Somebody doesn’t like Australia’s atheists. Two websites, the Atheist Foundation of Australia and the Global Atheist Convention, were both knocked out in major cyber attacks yesterday and were still offline today.
The attack has been reported to the Australian Federal Police. Theories at this stage are that the Global Atheist Convention, which is to be held in March next year, is the main reason for the attack. Attending the convention will be Richard Dawkins, a high profile atheist and author of The God Delusion.
The Atheist Foundation of Australia is very under-whelmed by what it considers an attack on is freedom of speech. The attacks also do constitute an offence on the basis of the damage to their business operations. The physical effect on the atheist sites has been to prevent ticket sales.
The attacks had some firepower, starting at 500MBps and cranking up to 1GBps. Denial Of Service attacks are designed to shut down operations by swamping the server with data. 1 GB per second is something like a benchmark standard for DOS attacks. According to Australia’s
ZD Net, it took out the data centre and the supplier was affected upstream.
Atheism isn’t a major social issue in Australia, so the attacks are quite a surprise. Australia’s religious element is by any standards very middle class, well short of psychotic, and happy to stay that way. The nearest to a heated confrontation these guys do is the odd exchange of blog fire or press releases.
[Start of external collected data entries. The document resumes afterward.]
theorem witness_CutByHand :
    let s := site .run .rope
    let full : State := { s with coil.queue := List.replicate 16 (queued 9 .closed) }
    s.TakesRequests ∧ full.TakesRequests ∧ (injecting 3 0 s).TakesRequests ∧ (injecting 4 0 s).TakesRequests
      ∧ (withCoil .cutting s).coil.openCoil.state ≠ .opened ∧ s.coil.openCoil.state = .opened ∧ 0 < s.coil.openCoil.length
      ∧ s.coil.queue.length < 16 ∧ (injecting 3 0 s).iqdHeld < 4 ∧ 4 ≤ (injecting 4 0 s).iqdHeld ∧ 16 ≤ full.coil.queue.length :=
  ⟨site_takesRequests _ _, takesRequests_of_open (by decide +kernel) rfl (by decide +kernel),
    takesRequests_of_open (by decide +kernel) rfl (by decide +kernel),
    takesRequests_of_open (by decide +kernel) rfl (by decide +kernel), by decide +kernel⟩

theorem witness_AddressSet :
    let s := site .parked .rope
    let h := sending 17 [0] (.injected (.newAddress 9))
    let out : State := { s with portU.transmitter := some h }
    s.TakesRequests ∧ (site .run .rope).mode ≠ .parked ∧ s.mode = .parked ∧ 127 < (128 : Byte).toNat
      ∧ (126 : Byte) ≠ 0 ∧ (126 : Byte).toNat < 127 ∧ (s.tables.station (1 : Byte).toNat).role ≠ .unused
      ∧ (s.tables.station (126 : Byte).toNat).role = .unused ∧ out.resetIn = false
      ∧ out.portU.transmitter =
          some { frame := h.frame, origin := .injected (.newAddress 9), parity := false, released := false }
      ∧ out.store.hold = none ∧ (∀ r ∈ out.faults.list, r.notified = true ∨ r.queued = true)
      ∧ ({ out with store.hold := some (bare 120 1 16) }).store.hold = some (bare 120 1 16) :=
  ⟨site_takesRequests _ _, by decide +kernel⟩

theorem witness_ResetRequested :
    let h := sending 17 [0] (.injected .resetReply)
    (site .parked .rope).TakesRequests ∧ (site .parked .rope).mode = .parked ∧ (site .run .rope).mode ≠ .parked
      ∧ ({ site .parked .rope with portU.transmitter := some h }).portU.transmitter =
          some { frame := h.frame, origin := .injected .resetReply, parity := false, released := false } :=
  ⟨site_takesRequests _ _, by decide +kernel⟩

theorem witness_TransmitStarted :
    let s := site .halted .rope
    let go : FwdFrame := { frame := bare 127 1 8, action := .forward, destRole := none }
    s.resetIn = false ∧ s.portD.transmitter = none ∧ s.portD.holdIn = false ∧ s.portU.transmitter = none
      ∧ s.portU.holdIn = false ∧ ({ s with store.latchPending := some .halt }).store.latchPending = some .halt
      ∧ s.store.latchPending = none ∧ (injecting 1 1 s).store.iqd = (injected 1).headD ⟨bare 0 0 0, .plain⟩ :: []
      ∧ (injecting 1 1 s).store.iqu = (injected 1).headD ⟨bare 0 0 0, .plain⟩ :: []
      ∧ s.store.iqd = [] ∧ s.store.iqu = [] ∧ s.store.fqd = []
      ∧ ({ s with store.fqd := waiting 1 }).store.fqd = ⟨⟨7, 1, 99, []⟩, .forward, none⟩ :: [] ∧ (99 : Byte) ≠ 5 ∧ (99 : Byte) ≠ 8
      ∧ ({ s with store.fqu := waiting 1 }).store.fqu = ⟨⟨7, 1, 99, []⟩, .forward, none⟩ :: []
      ∧ ({ s with store.fqd := [go] }).store.fqd = [go] ∧ s.store.fqu = []
      ∧ ({ s with store.fqd := go :: waiting 1 }).store.fqd = go :: waiting 1 ∧ s.mode = .halted ∧ go.frame.kind = 8 := by
  decide +kernel

theorem witness_SetpointLimited :
    let e (a : Action) (r : Option Role) (pl : List Byte) : FwdFrame :=
      { frame := { dst := 3, src := 1, kind := 5, payload := pl }, action := a, destRole := r }
    let s (m : Mode) (x : FwdFrame) : State := { site m .rope with store.fqd := [x] }
    (∀ m x, (s m x).resetIn = false ∧ (s m x).portD.transmitter = none ∧ (s m x).portD.holdIn = false
        ∧ (s m x).store.latchPending = none ∧ (s m x).store.iqd = [] ∧ (s m x).store.fqd = x :: [] ∧ (s m x).mode = m)
      ∧ (∀ a r pl, (e a r pl).frame.kind = 5 ∧ (e a r pl).action = a ∧ (e a r pl).destRole = r)
      ∧ numberAt [0, 1] 1 2 ≠ 0 ∧ numberAt [0, 0] 1 2 = 0 ∧ Action.forward ≠ .clamp
      ∧ numberAt [1, 44] 1 2 ≤ (site .creep .rope).tables.line.creepHead
      ∧ (site .creep .rope).tables.line.creepHead < numberAt [1, 45] 1 2
      ∧ numberAt [0, 20] 1 2 ≤ (site .threading .rope).tables.line.creepHaul
      ∧ (site .threading .rope).tables.line.creepHaul < numberAt [0, 21] 1 2
      ∧ numberAt [3, 132] 1 2 ≤ (site .run .rope).product.maxHeadSpeed ∧ (site .run .rope).product.maxHeadSpeed < numberAt [3, 133] 1 2
      ∧ numberAt [2, 88] 1 2 ≤ (site .run .rope).product.maxHaulSpeed
      ∧ (site .run .rope).product.maxHaulSpeed < numberAt [2, 89] 1 2 :=
  ⟨fun _ _ => ⟨rfl, rfl, rfl, rfl, rfl, rfl, rfl⟩, fun _ _ _ => ⟨rfl, rfl, rfl⟩, by decide +kernel⟩

theorem witness_FrameDeparts :
    let s := site .run .rope
    let out (h : Holding) : State := { s with portU.transmitter := some h, portD.transmitter := some h }
    let cutreq := sending 9 [0, 1] (.injected .plain)
    let waits := withFaults [{ record .haulSilent none .halt with queued := true, notified := false }] s
    let freeing (n : Nat) (x : CoilState) (take : Bool) : State :=
      { injecting n 0 (withCoil x s) with portD.transmitter := some cutreq, coil.pendingTake := take }
    (∀ p, (s.port p).transmitter = none)
      ∧ (∀ n x take, (freeing n x take).resetIn = false ∧ (freeing n x take).portD.transmitter = some cutreq
        ∧ (freeing n x take).coil.openCoil.state = x ∧ (freeing n x take).coil.pendingTake = take)
      ∧ s.resetIn = false ∧ (out (sending 99 [] .forwarded)).portD.transmitter = some (sending 99 [] .forwarded)
      ∧ (out (sending 9 [0, 1] .forwarded)).portD.transmitter = some (sending 9 [0, 1] .forwarded)
      ∧ 2 ≤ cutreq.frame.payload.length
      ∧ (out (sending 6 [] .latch)).portD.transmitter = some (sending 6 [] .latch)
      ∧ (out cutreq).portD.transmitter = some cutreq ∧ cutreq.origin = .injected .plain ∧ cutreq.frame.kind = 9
      ∧ numberAt cutreq.frame.payload 1 2 = (withCoil .cutting s).coil.openCoil.number
      ∧ (withCoil .cutting s).coil.openCoil.state = .cutting ∧ s.coil.pendingTake = false
      ∧ s.coil.openCoil.state ≠ .cutWaitSend ∧ s.coil.openCoil.state ≠ .cutting ∧ s.store.hold = none
      ∧ (freeing 3 .cutWaitSend true).iqdHeld = 4 ∧ (freeing 2 .cutWaitSend true).iqdHeld < 4
      ∧ (out (sending 15 [] (.injected (.alarm 0)))).portU.transmitter = some (sending 15 [] (.injected (.alarm 0)))
      ∧ (∀ r ∈ waits.faults.list, r.identity = 0 ∨ r.notified = true ∨ r.queued = true) :=
  ⟨fun p => by cases p <;> rfl, fun _ _ _ => ⟨rfl, rfl, rfl, rfl⟩, by decide +kernel⟩

/-- Three IQU frames and the Port U transmitter's, a departing frame of this mark, with this request held. -/
def departing (m : InjMark) (q : Option Frame) : State :=
  { injecting 0 3 (site .run .rope) with portU.transmitter := some (sending 17 [0] (.injected m)), store.hold := q }

theorem witness_DepartureServesWaiting :
    let asking (pl : List Byte) : Frame := { bare 120 1 16 with payload := pl }
    let numbered (i : Nat) (notified : Bool) : FaultRecord :=
      { record .haulSilent (some i) .halt with identity := i, notified := notified }
    let t : State := withFaults [numbered 0 true, numbered 1 false, numbered 2 false] (departing .plain none)
    let alone : State := { departing .plain none with store.iqu := injected 0 }
    (∀ m q, (departing m q).resetIn = false ∧ (departing m q).store.reserved = false ∧ (departing m q).iquHeld = 4
        ∧ (departing m q).mode = .run ∧ (departing m q).store.hold = q ∧ (departing m q).faults.list = []
        ∧ (departing m q).portU.transmitter =
            some { frame := ⟨1, 120, 17, [0]⟩, origin := .injected m, parity := false, released := false })
      ∧ InjMark.plain ≠ .resetReply ∧ InjMark.newAddress 9 ≠ .resetReply ∧ InjMark.alarm 0 ≠ .resetReply
      ∧ (∀ pl, (asking pl).payload = pl) ∧ parseRequest [] = none
      ∧ parseRequest [17, 5] = some (.setAddress 5) ∧ Request.availableIn (.setAddress 5) .run = false
      ∧ parseRequest [3, 1] = some (.setMode 1) ∧ Request.availableIn (.setMode 1) .run = true
      ∧ t.store.hold = none ∧ t.iquHeld = 4 ∧ (t.faults.list.map FaultRecord.identity).Nodup
      ∧ t.faults.list = [numbered 0 true] ++ numbered 1 false :: [numbered 2 false]
      ∧ (∀ x ∈ [numbered 0 true], x.notified = true ∨ x.queued = true) ∧ (numbered 1 false).notified = false
      ∧ (numbered 1 false).queued = false ∧ alone.iquHeld = 1 :=
  ⟨fun _ _ => ⟨rfl, rfl, rfl, rfl, rfl, rfl, rfl⟩, by decide, nofun, nofun, fun _ => rfl, by decide +kernel⟩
(There aren’t even any local “usual suspects”, in this case. The nearest thing to a religious lunatic fringe in Australia are the sort of groups which consist of two people, a theoretical dog and a fire hydrant, and therefore claim to represent God. This attack is way out of their league, historically.)
This attack is unlikely to make those responsible too popular with anyone. Fanatics of all persuasions are generally considered ratbags (nutcases) in Australia, particularly by major religious groups, and any appearance of acting “in their name” won’t be appreciated.